The process made it possible to draw comparisons between the performance and evolution of students in each region of Brazil, which is essential, given the significant cultural and economic differences between the locations. Scientists were especially surprised when they investigated the increase in the average score of the high-performing group between 2014 and 2017: in the first years of this period, the Midwest and Southeast regions achieved the best scores; but, year after year, the Northeast improved and, in 2017, it became one of the best performing regions alongside the Midwest.

“In this high-performance group, we noticed that public schools in the Northeast grew over the years until they reached second place, which previously belonged to the Midwest region. This indicates that, probably, those who manage public schools in the Northeast started to invest more in preparing for the Enem, adopting new methods that gave rise to more satisfactory results. It is a fact that indicates the need for further in-depth research to try to understand what has been done in this region and, eventually, to replicate successful practices in other places”, explains ICMC master’s student, Afonso Matheus Sousa Lima.

Another topic evaluated by the scientists was the participation rate of students by type of school. Between 2012 and 2017, the low and medium performance groups were mostly made up of students from public schools. On the other hand, for the high-performing group, there was a balance between school types. An example is that of the North region, which presented the highest participation rate of public school students every year.

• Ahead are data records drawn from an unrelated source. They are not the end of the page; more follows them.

theorem smooth_zero (old rpm : Int) : smooth old rpm 0 = rpm := by
  rw [smooth, asr, pow_zero, Int.ediv_one, add_sub_cancel]

theorem iirShift_of_nonpos {cfg : Tunables} (h : cfg.velIirShift.toInt ≤ 0) : iirShift cfg = 0 := by
  rw [iirShift_eq_max_min]
  omega

/-- Between two 32-bit values the smoothed speed fits its container. -/
theorem toInt_bits32_smooth (old : Word) (cfg : Tunables) (v : VelState) (k : Nat) :
    (bits32 (smooth old.toInt (rpmOf cfg v) k)).toInt = smooth old.toInt (rpmOf cfg v) k := by
  obtain ⟨hlo, hhi⟩ := smooth_mem old.toInt (rpmOf cfg v) k
  obtain ⟨hrlo, hrhi⟩ := rpmOf_mem cfg v
  have holo := BitVec.le_toInt old
  have hohi := BitVec.toInt_lt (x := old)
  exact bits32_toInt _ (by omega) (by omega)

/-- No guard met: the filter after the call is the smoothed speed, exactly. -/
theorem toInt_sampledFilt {cfg : Tunables} {now : Word} {cnt : Half} {v : VelState}
    (hms : (takeSample cfg now cnt v).sumDeltaMs ≠ 0) (hppr : cfg.encoderPpr ≠ 0) :
    (sampledFilt cfg now cnt v).toInt = smooth v.velFilt.toInt (rpmOf cfg (takeSample cfg now cnt v)) (iirShift cfg) := by
  rw [sampledFilt_eq, if_neg (not_or.2 ⟨hms, rpmDen_ne_zero hms hppr⟩), toInt_bits32_smooth]

end Sys2Proof.Machine
end

section
/-! The obligations on the velocity estimator (41_velocity_estimator.md). -/

namespace Sys2Proof.Machine

/-- Settles O23: steps 1 to 4 are a pushed sample, trimmed; steps 5 and 6 write the filter alone. -/
theorem velStepFullStep : Obligations.VelStepFullStep := by
  intro s hsrc hprev hnow deltaMs deltaCount old new pushed v den rpm k filt
  have hnew : Slot.mk (countDiff s.port.encCnt s.vel.prevCount) (capMs (elapsedMs s.x.now s.vel.prevMs)) = new := by
    rw [countDiff_eq_ofInt, capMs_elapsedMs]
  have hsample : takeSample s.cfg s.x.now s.port.encCnt s.vel = v := by
    rw [takeSample, hnew, pushSample_exact]
    rfl
  have hfilt : sampledFilt s.cfg s.x.now s.port.encCnt s.vel = filt := by
    rw [sampledFilt_eq, hsample, rpmOf_eq_max_min, iirShift_eq_max_min]
    rfl
  rw [exec_velStep_of_velEstimate hsrc (velEstimate_sample hprev hnow _ _), hsample, hfilt]

/-- Settles O24: the bounded loop unrolls by one pass, and a pass is one drop. -/
theorem trimIsTheWhileLoop : Obligations.TrimIsTheWhileLoop := by
  intro window v o
  have ho : o = v.oldest := oldest_eq_ofInt v
  rw [trim_eq]
  by_cases hn : window.toNat < v.sumDeltaMs.toNat ∧ 1 < v.filled.toNat
  · have ⟨_, hfilled⟩ := hn
    rw [if_pos hn, if_pos ((needsTrim_iff window v).2 hn), dropOldest_exact ho hfilled.le]
  · rw [if_neg hn, if_neg (mt (needsTrim_iff window v).1 hn)]

/-- Settles O25: a pass drops the head of the window, and only while the whole window is too long. -/
theorem trimLeavesLongestSuffix : Obligations.TrimLeavesLongestSuffix := by
  intro window v hv hfilled t
  have hpos : 1 ≤ t.filled.toNat := trimLoop_filled_pos window _ v hfilled
  obtain ⟨-, -, hms, -⟩ := (estimatorSound_iff t).1 (hv.trimLoop window _)
  obtain ⟨-, -, hidx, -⟩ := trimLoop_frame window v.filled.toNat v
  refine ⟨hv.active_suffix window _, ?_, hidx, ?_, hv.window_lt_of_longer window _⟩
  · rw [← List.length_pos_iff_ne_nil, length_active]
    exact hpos
  · rw [length_active]
    obtain hle | hone := trim_window window v hfilled
    · exact .inl (hms.symm.trans_le hle)
    · exact .inr (congrArg BitVec.toNat hone)

/-- Settles O27: the quotient is bounded sample by sample, well within the clamp. -/
theorem rpmClampNeverBinds : Obligations.RpmClampNeverBinds := by
  intro cfg v hv hfilled hppr
  have hraw := hv.abs_rpmRaw_le cfg hfilled hppr
  obtain ⟨hlo, hhi⟩ := abs_le.1 hraw
  exact ⟨hraw, clamp_of_mem _ _ _ (by omega) (by omega)⟩

/-- Settles O28: the shift moves the difference toward 0, so the filter does not pass `rpm` and fits its container. -/
theorem smoothedSpeedLiesBetween : Obligations.SmoothedSpeedLiesBetween := by
  intro s hsrc hprev hnow v hms hppr
  refine ⟨_, exec_velStep_of_velEstimate hsrc (velEstimate_sample hprev hnow _ _), ?_⟩
  have hfilt := toInt_sampledFilt hms hppr
  obtain ⟨hlo, hhi⟩ := smooth_mem s.vel.velFilt.toInt (rpmOf s.cfg v) (iirShift s.cfg)
  refine ⟨hlo.trans_eq hfilt.symm, hfilt.trans_le hhi, fun hshift => hfilt.trans ?_⟩
  rw [iirShift_of_nonpos hshift, smooth_zero]

/-- Settles O57: at `NOW = 0` the latch path and the sample path both store 0 as the previous time, and no duplicate can occur. -/
theorem zeroTimestampUninitialises : Obligations.ZeroTimestampUninitialises := by
  intro s hsrc hnow
  have hnext : ∀ t : State, t.vel.prevMs = 0 → ∀ s' : State, s'.cmdSrc = .host → s'.vel = t.vel →
      exec .velStep s' = .next
        { s' with
          x := { s'.x with meas := 0 }
          vel := { t.vel with prevCount := s'.port.encCnt, prevMs := s'.x.now }
          rsp := some ⟨.ok, 0⟩ } := by
    intro t ht s' hsrc' hvel
    rw [← hvel] at ht ⊢
    exact exec_velStep_latch hsrc' ht
  by_cases hprev : s.vel.prevMs = 0
  · exact ⟨_, exec_velStep_latch hsrc hprev, hnow, hnext _ hnow⟩
  · have hne : s.x.now ≠ s.vel.prevMs := fun h => hprev (h.symm.trans hnow)
    obtain ⟨-, hms, -⟩ := takeSample_frame s.cfg s.x.now s.port.encCnt s.vel
    have hzero := hms.trans hnow
    exact ⟨_, exec_velStep_of_velEstimate hsrc (velEstimate_sample hprev hne _ _), hzero, hnext _ hzero⟩

/-- Settles O21: the first path of a call. -/
theorem velStepLatchesFirstSample : Obligations.VelStepLatchesFirstSample := fun _ => exec_velStep_latch

/-- Settles O22: no time has passed just when the two timestamps are equal, and then the estimator is written back as it was. -/
theorem velStepDuplicateTickKeepsHistory : Obligations.VelStepDuplicateTickKeepsHistory := by
  intro s hsrc hprev hdelta
  have helapsed : elapsedMs s.x.now s.vel.prevMs = 0 := by
    apply BitVec.eq_of_toNat_eq
    rw [← elapsedMs_toNat] at hdelta
    exact Int.ofNat_eq_zero.1 hdelta
  exact exec_velStep_of_velEstimate hsrc (velEstimate_duplicate hprev ((elapsedMs_eq_zero _ _).1 helapsed) _ _)

/-- Settles O29: the difference cancels the earlier sample; what is left fits its container under the premises. -/
theorem differencesAreTrueUnderPremises : Obligations.DifferencesAreTrueUnderPremises := by
  refine ⟨?_, ?_, ?_, fun before m => countDiff_add before _⟩
  · rintro before after m ⟨hlo, hhi, rfl⟩
    rw [countDiff_add, BitVec.toInt_ofInt, Int.bmod_eq_of_le] <;> norm_num <;> omega
  · rintro before after d ⟨hd, rfl⟩
    rw [elapsedMs_add, BitVec.toNat_ofNat, Nat.mod_eq_of_lt hd]
  · rintro before after d ⟨hpos, rfl⟩ hd
    have htrue : ((BitVec.ofInt 32 d).toNat : Int) = d := bits32_toNat d hpos.le (by omega)
    rw [elapsedMs_add]
    refine ⟨htrue, fun hzero => ?_⟩
    rw [hzero] at htrue
    exact hpos.ne htrue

Analyzing the information related to the two types of schools, another fact intrigued scientists: the decrease in the participation of students with disabilities from public schools. “In general, students with disabilities have left public schools and gone to private schools. This could indicate that the private school is adopting some very good strategy or that the public school is getting worse. The fact is that private schools are becoming more attractive to these students”, comments Robson Leonardo Ferreira Cordeiro, a professor at the ICMC and one of the authors of the research.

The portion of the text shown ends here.